Innovative Capabilities

We have a rich experience helping our clients fundamentally transform certain aspects of their operations based on developing, prototyping and implementing a number of new capabilities. These have ranged from next-generation matching engines, innovative models, developing comprehensive customer platforms, next-generation data strategy and others.

Sample Cases

Customer Data Platform – 360º Customer View

Our client needed a more robust data platform to centralize and organize their massive amounts of customer data. The also required a useable interface for marketers to plan a campaign’s initial counts, review past campaigns, and view the contact history across all channels for specific customers. The overall goal was to provide marketers with personalized views on their customers – starting at contacts.
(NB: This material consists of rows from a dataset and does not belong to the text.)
-- ==== Sys2Proof/Certificates/Slice0/Obligations.lean ====
section
/-! DEFINITION. The statements, each from the rules its docstring names. `Completes i s v` and `Faults i s c` say that
`exec i s` ANSWERS a next state, and which one: the result register, every other register, the run state and every
other field (Safety.lean). The word each statement decodes is written from the rule's opcode and format. -/

open Sys2Proof Sys2Proof.Machine

/-! ## Scalar arithmetic (40_scalar_arith) -/

/-- R100, R101: ADD and SUB wrap modulo `2^32`. -/
def Obligations.AddSubWrapAround : Prop :=
  ∀ (s : State) (rd rs1 rs2 : RegIdx),
    decode (pack 0x01#8 rd rs1 rs2 0 0) = .ok (.add rd rs1 rs2) ∧
    Completes (.add rd rs1 rs2) s (s.readReg rs1 + s.readReg rs2) ∧
    decode (pack 0x02#8 rd rs1 rs2 0 0) = .ok (.sub rd rs1 rs2) ∧
    Completes (.sub rd rs1 rs2) s (s.readReg rs1 - s.readReg rs2)

/-- R102: MUL is the product rounded to the nearest raw with ties up, wrapped; the widened
product fits 64 bits, the rounding error is at most half a raw, and 1.0 is neutral. -/
def Obligations.MulRoundsToNearest : Prop :=
  ∀ (s : State) (rd rs1 rs2 : RegIdx),
    let a := (s.readReg rs1).toInt
    let b := (s.readReg rs2).toInt
    decode (pack 0x03#8 rd rs1 rs2 0 0) = .ok (.mul rd rs1 rs2) ∧
    Completes (.mul rd rs1 rs2) s (BitVec.ofInt 32 (roundedProduct a b)) ∧
    (-(2 ^ 62) + 2 ^ 31 ≤ a * b ∧ a * b ≤ 2 ^ 62) ∧
    (a * b - 512 < 1024 * roundedProduct a b ∧ 1024 * roundedProduct a b ≤ a * b + 512) ∧
    (b = 1024 → Completes (.mul rd rs1 rs2) s (s.readReg rs1))

/-- R103, R116: DIV and RATIO fault on a zero divisor whatever the dividend; otherwise the quotient is rounded to
nearest, ties up, when it is not negative and truncated when it is negative, then wrapped; the widened dividend fits
64 bits. -/
def Obligations.DivRatioQuotient : Prop :=
  ∀ (s : State) (rd rs1 rs2 : RegIdx),
    let a := (s.readReg rs1).toInt
    let b := (s.readReg rs2).toInt
    decode (pack 0x04#8 rd rs1 rs2 0 0) = .ok (.div rd rs1 rs2) ∧
    decode (pack 0x13#8 rd rs1 rs2 0 0) = .ok (.ratio rd rs1 rs2) ∧
    (2048 * a).natAbs ≤ 2 ^ 42 ∧
    (b = 0 → Faults (.div rd rs1 rs2) s .divideByZero ∧ Faults (.ratio rd rs1 rs2) s .divideByZero) ∧
    (b ≠ 0 → Completes (.div rd rs1 rs2) s (BitVec.ofInt 32 (roundedQuotient a b)) ∧
      Completes (.ratio rd rs1 rs2) s (BitVec.ofInt 32 (roundedQuotient a b)))

/-- R104: MOD faults on a zero divisor; otherwise the result is the remainder with the sign of the dividend, smaller
than the divisor in magnitude. -/
def Obligations.ModSignFollowsDividend : Prop :=
  ∀ (s : State) (rd rs1 rs2 : RegIdx),
    let a := (s.readReg rs1).toInt
    let b := (s.readReg rs2).toInt
    decode (pack 0x05#8 rd rs1 rs2 0 0) = .ok (.mod rd rs1 rs2) ∧
    (b = 0 → Faults (.mod rd rs1 rs2) s .divideByZero) ∧
    (b ≠ 0 → ∃ r k : Int, Completes (.mod rd rs1 rs2) s (BitVec.ofInt 32 r) ∧
      a = k * b + r ∧ r.natAbs < b.natAbs ∧ 0 ≤ r * a)

/-- R105, R106: shifts by the count modulo 32; SHR copies the sign bit in. -/
def Obligations.ShiftsByCountModulo32 : Prop :=
  ∀ (s : State) (rd rs1 rs2 : RegIdx),
    decode (pack 0x06#8 rd rs1 rs2 0 0) = .ok (.shl rd rs1 rs2) ∧
    Completes (.shl rd rs1 rs2) s (s.readReg rs1 <<< ((s.readReg rs2).toNat % 32)) ∧
    decode (pack 0x07#8 rd rs1 rs2 0 0) = .ok (.shr rd rs1 rs2) ∧
    Completes (.shr rd rs1 rs2) s ((s.readReg rs1).sshiftRight ((s.readReg rs2).toNat % 32))

/-- R107 to R112: the six comparisons are signed and write 1 or 0. -/
def Obligations.ComparisonsWriteBoolean : Prop :=
  ∀ (s : State) (rd rs1 rs2 : RegIdx),
    let a := s.readReg rs1
    let b := s.readReg rs2
    (decode (pack 0x08#8 rd rs1 rs2 0 0) = .ok (.cmpeq rd rs1 rs2) ∧
      Completes (.cmpeq rd rs1 rs2) s (if a = b then 1#32 else 0#32)) ∧
    (decode (pack 0x09#8 rd rs1 rs2 0 0) = .ok (.cmpne rd rs1 rs2) ∧
      Completes (.cmpne rd rs1 rs2) s (if a = b then 0#32 else 1#32)) ∧
    (decode (pack 0x0A#8 rd rs1 rs2 0 0) = .ok (.cmplt rd rs1 rs2) ∧
      Completes (.cmplt rd rs1 rs2) s (if a.slt b then 1#32 else 0#32)) ∧
    (decode (pack 0x0B#8 rd rs1 rs2 0 0) = .ok (.cmple rd rs1 rs2) ∧
      Completes (.cmple rd rs1 rs2) s (if a.sle b then 1#32 else 0#32)) ∧
    (decode (pack 0x0C#8 rd rs1 rs2 0 0) = .ok (.cmpgt rd rs1 rs2) ∧
      Completes (.cmpgt rd rs1 rs2) s (if b.slt a then 1#32 else 0#32)) ∧
    (decode (pack 0x0D#8 rd rs1 rs2 0 0) = .ok (.cmpge rd rs1 rs2) ∧
      Completes (.cmpge rd rs1 rs2) s (if b.sle a then 1#32 else 0#32))

/-- R113, R114: FROMINT shifts left by ten with wrap; TOINT is the floor of the value. -/
def Obligations.IntegerConversions : Prop :=
  ∀ (s : State) (rd rs1 : RegIdx),
    decode (pack 0x10#8 rd rs1 0 0 0) = .ok (.fromint rd rs1) ∧
    Completes (.fromint rd rs1) s (s.readReg rs1 <<< 10) ∧
    decode (pack 0x11#8 rd rs1 0 0 0) = .ok (.toint rd rs1) ∧
    ∃ r : Word, Completes (.toint rd rs1) s r ∧
      1024 * r.toInt ≤ (s.readReg rs1).toInt ∧ (s.readReg rs1).toInt < 1024 * r.toInt + 1024

/-- R115: MIX checks the signs of numerator and denominator, then a zero denominator; otherwise the fraction rounded
to nearest and masked to ten bits is added to a non-negative integer part and subtracted from a negative one. -/
def Obligations.MixBuildsMixedNumber : Prop :=
  ∀ (s : State) (rd rs1 rs2 rs3 : RegIdx),
    let i := (s.readReg rs1).toInt
    let n := (s.readReg rs2).toInt
    let d := (s.readReg rs3).toInt
    let f := ((2048 * n + d) / (2 * d)) % 1024
    decode (pack 0x12#8 rd rs1 rs2 rs3 0) = .ok (.mix rd rs1 rs2 rs3) ∧
    (n < 0 ∨ d < 0 → Faults (.mix rd rs1 rs2 rs3) s .invalidArgument) ∧
    (0 ≤ n → d = 0 → Faults (.mix rd rs1 rs2 rs3) s .divideByZero) ∧
    (0 ≤ n → 0 < d → i < 0 → Completes (.mix rd rs1 rs2 rs3) s (BitVec.ofInt 32 (1024 * i - f))) ∧
    (0 ≤ n → 0 < d → 0 ≤ i → Completes (.mix rd rs1 rs2 rs3) s (BitVec.ofInt 32 (1024 * i + f)))

/-! ## Narrowing and constants (41_high_precision) -/

/-- R140, R141: NARROW adds half a unit to the 64-bit pair, wrapping, and keeps bits 53:22. -/
def Obligations.NarrowBiasThenShift : Prop :=
  ∀ (s : State) (rd rs1 rs2 : RegIdx),
    decode (pack 0x18#8 rd rs1 rs2 0 0) = .ok (.narrow rd rs1 rs2) ∧
    Completes (.narrow rd rs1 rs2) s (((s.readReg rs1 ++ s.readReg rs2) + 0x200000#64).extractLsb' 22 32)

/-- R142, R56: CONST writes the named constant of `k`; a `k` above 3 is in no command word. -/
def Obligations.ConstReadsNamedConstant : Prop :=
  ∀ (s : State) (rd : RegIdx) (k : BitVec 8),
    (k = 0 → Completes (.const rd k) s 3217#32) ∧ (k = 1 → Completes (.const rd k) s 2784#32) ∧
    (k = 2 → Completes (.const rd k) s 710#32) ∧ (k = 3 → Completes (.const rd k) s 308#32) ∧
    (k.toNat < 4 → decode (pack 0x19#8 rd 0 0 0 k) = .ok (.const rd k)) ∧
    (4 ≤ k.toNat → decode (pack 0x19#8 rd 0 0 0 k) = .error .mustBeZero)

/-! ## Elementary functions (42_elementary) -/

/-- R150, R151: ABS negates a negative raw, wrapping; SIGN gives -1.0, 0 or 1.0. -/
def Obligations.AbsAndSign : Prop :=
  ∀ (s : State) (rd rs1 : RegIdx),
    let a := s.readReg rs1
    decode (pack 0x20#8 rd rs1 0 0 0) = .ok (.abs rd rs1) ∧
    Completes (.abs rd rs1) s (if a.slt 0#32 then -a else a) ∧
    decode (pack 0x21#8 rd rs1 0 0 0) = .ok (.sign rd rs1) ∧
    Completes (.sign rd rs1) s (if a.slt 0#32 then 0xFFFFFC00#32 else if a = 0#32 then 0#32 else 0x00000400#32)

/-- R152, R153: FLOOR is the largest multiple of 1024 not above the raw; CEIL the smallest not below it, but `-2^31`
where the add wraps. -/
def Obligations.FloorAndCeil : Prop :=
  ∀ (s : State) (rd rs1 : RegIdx),
    let a := (s.readReg rs1).toInt
    decode (pack 0x22#8 rd rs1 0 0 0) = .ok (.floor rd rs1) ∧
    (∃ r : Word, Completes (.floor rd rs1) s r ∧ r.toInt % 1024 = 0 ∧ r.toInt ≤ a ∧ a < r.toInt + 1024) ∧
    decode (pack 0x23#8 rd rs1 0 0 0) = .ok (.ceil rd rs1) ∧
    (a ≤ 2147482624 →
      ∃ r : Word, Completes (.ceil rd rs1) s r ∧ r.toInt % 1024 = 0 ∧ a ≤ r.toInt ∧ r.toInt < a + 1024) ∧
    (2147482624 < a → Completes (.ceil rd rs1) s 0x80000000#32)

/-- R154, R155: TRUNC rounds toward zero; ROUND to the nearest multiple of 1024 with halves up, but `-2^31` where the
add wraps. -/
def Obligations.TruncAndRound : Prop :=
  ∀ (s : State) (rd rs1 : RegIdx),
    let a := (s.readReg rs1).toInt
    decode (pack 0x24#8 rd rs1 0 0 0) = .ok (.trunc rd rs1) ∧
    Completes (.trunc rd rs1) s (BitVec.ofInt 32 (1024 * a.tdiv 1024)) ∧
    decode (pack 0x25#8 rd rs1 0 0 0) = .ok (.round rd rs1) ∧
    (a < 2147483136 →
      ∃ r : Word, Completes (.round rd rs1) s r ∧ r.toInt % 1024 = 0 ∧ r.toInt - 512 ≤ a ∧ a < r.toInt + 512) ∧
    (2147483136 ≤ a → Completes (.round rd rs1) s 0x80000000#32)

/-- R156, R157: MIN and MAX of two signed raws. -/
def Obligations.MinAndMax : Prop :=
  ∀ (s : State) (rd rs1 rs2 : RegIdx),
    decode (pack 0x26#8 rd rs1 rs2 0 0) = .ok (.min rd rs1 rs2) ∧
    Completes (.min rd rs1 rs2) s (BitVec.ofInt 32 (min (s.readReg rs1).toInt (s.readReg rs2).toInt)) ∧
    decode (pack 0x27#8 rd rs1 rs2 0 0) = .ok (.max rd rs1 rs2) ∧
    Completes (.max rd rs1 rs2) s (BitVec.ofInt 32 (max (s.readReg rs1).toInt (s.readReg rs2).toInt))

/-! ## Square root (43_sqrt) -/

/-- R170: SQRT faults on a negative raw, gives 0 for 0, and otherwise the raw nearest to the exact root, in
`[32, 1482910]`. -/
def Obligations.SqrtIsNearestRoot : Prop :=
  ∀ (s : State) (rd rs1 : RegIdx),
    let a := (s.readReg rs1).toInt
    decode (pack 0x28#8 rd rs1 0 0 0) = .ok (.sqrt rd rs1) ∧
    (a < 0 → Faults (.sqrt rd rs1) s .domainSqrt) ∧
    (a = 0 → Completes (.sqrt rd rs1) s 0#32) ∧
    (0 < a → ∃ r : Int, Completes (.sqrt rd rs1) s (BitVec.ofInt 32 r) ∧ NearestRoot a r ∧ 32 ≤ r ∧ r ≤ 1482910)

/-- R171, R172: on its operands the Newton unit gives the integer part of the root, and six evaluations are enough:
no cap of 6 or more changes the result. -/
def Obligations.NewtonGivesFloorRootInSix : Prop :=
  ∀ n : Nat, 1 ≤ n → n < 2 ^ 43 →
    isqrtNewton n = Nat.sqrt n ∧ ∀ cap, 6 ≤ cap → newtonLoop n cap (newtonStart n) = Nat.sqrt n

/-- R173: the square of a square root, taken by SQRT and then MUL, differs from the operand by at most 1449 raws. -/
def Obligations.SqrtSquaredWithinBound : Prop :=
  ∀ (s : State) (rd re rs1 : RegIdx), rd ≠ 0#4 → re ≠ 0#4 → 0 ≤ (s.readReg rs1).toInt →
    ∃ t u, exec (.sqrt rd rs1) s = .next t ∧ exec (.mul re rd rd) t = .next u ∧
      ((u.readReg re).toInt - (s.readReg rs1).toInt).natAbs ≤ 1449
More specifically, the objective included:

  • Creation of a Big Data Repository as a central source of customer data
  • Development of user-friendly modules for marketing campaign results reporting, contact history
  • Delivering cross-channel communications prioritized by individual customer relevance
  • Messages are delivered to the right CM through the right channel at the right time

We accomplished all the above objectives on time and with quality, developing the Big Data repository in Hadoop framework, designed all the modules, prototypes and wrote requirements and produced Big Data Email Model to support their cross-channel communication objective.

Merchant Data Quality Enhancements

We were part of an engagement with a top issuer with a closed-loop merchant network where we focused on enhancing the quality of the Merchant Database with a number of customer-facing applications, such as e-Statementing. We were tasked to evaluate, track and improve the quality of Merchant Database with emphasis on merchant names, addresses and others. We also focused on Identifying Client’s merchant share for applications like merchant acquisition, suppression identifications, merchant pricing and others. We conducted extensive analyses (segmentation, stratification, online cross-validation) and implemented a number of capability modules such as developing Data Enrichment Algorithms, Enhancing the Data Matching capabilities and others. As a result, we were able to:

  • Produce and set-up monthly reports for merchant data quality and disputes on merchants
  • Improve data quality of key data elements for e-Statement and disputes reducing efforts
  • Identify Client’s merchant share at merchant level

Next-Gen Data Strategy

Our client, a top card issuer in the US and globally, was leveraging numerous data sources for key decisions across the customer life-cycle (acquisitions, underwriting, customer management). Over time they had been accumulating more and more information and we were brought-in to create transparency of usage, data sources value, redundancies and overlaps. We conducted extensive diagnostics of applications, down to model /coefficient level in many cases and built comprehensive usage maps. Leveraging matching we evaluated overlaps between sources, within and especially across vendors and based on diagnostic models we evaluated the incremental value of data of a number of sources. We created a blue-print of the Next-Generation data strategy and assisted in contact re-negotiations with data vendors based on model-based detailed data source value assessment.

Customer Experience: Feedback Classification Model

Our client, a top card issuer, receives thousands of feedbacks / complaints each month through three channels – phone, chat and mail. We were tasked to build a text-mining based model to classify complaints into appropriate themes. Our client aimed at improving the customer experience, based on sharing insights with different business stakeholders and driving change. Another application was to produce report for regulators (CFPB). We built complaint classification model using text cleaning, text parsing, text structure/pattern analysis. We conducted extensive model validations. Improved around 30% in model coverage and 20% in model accuracy compared with existing rule based classification system. Created a process for classification and distribution of customer feedback to relevant business units / groups / stakeholders.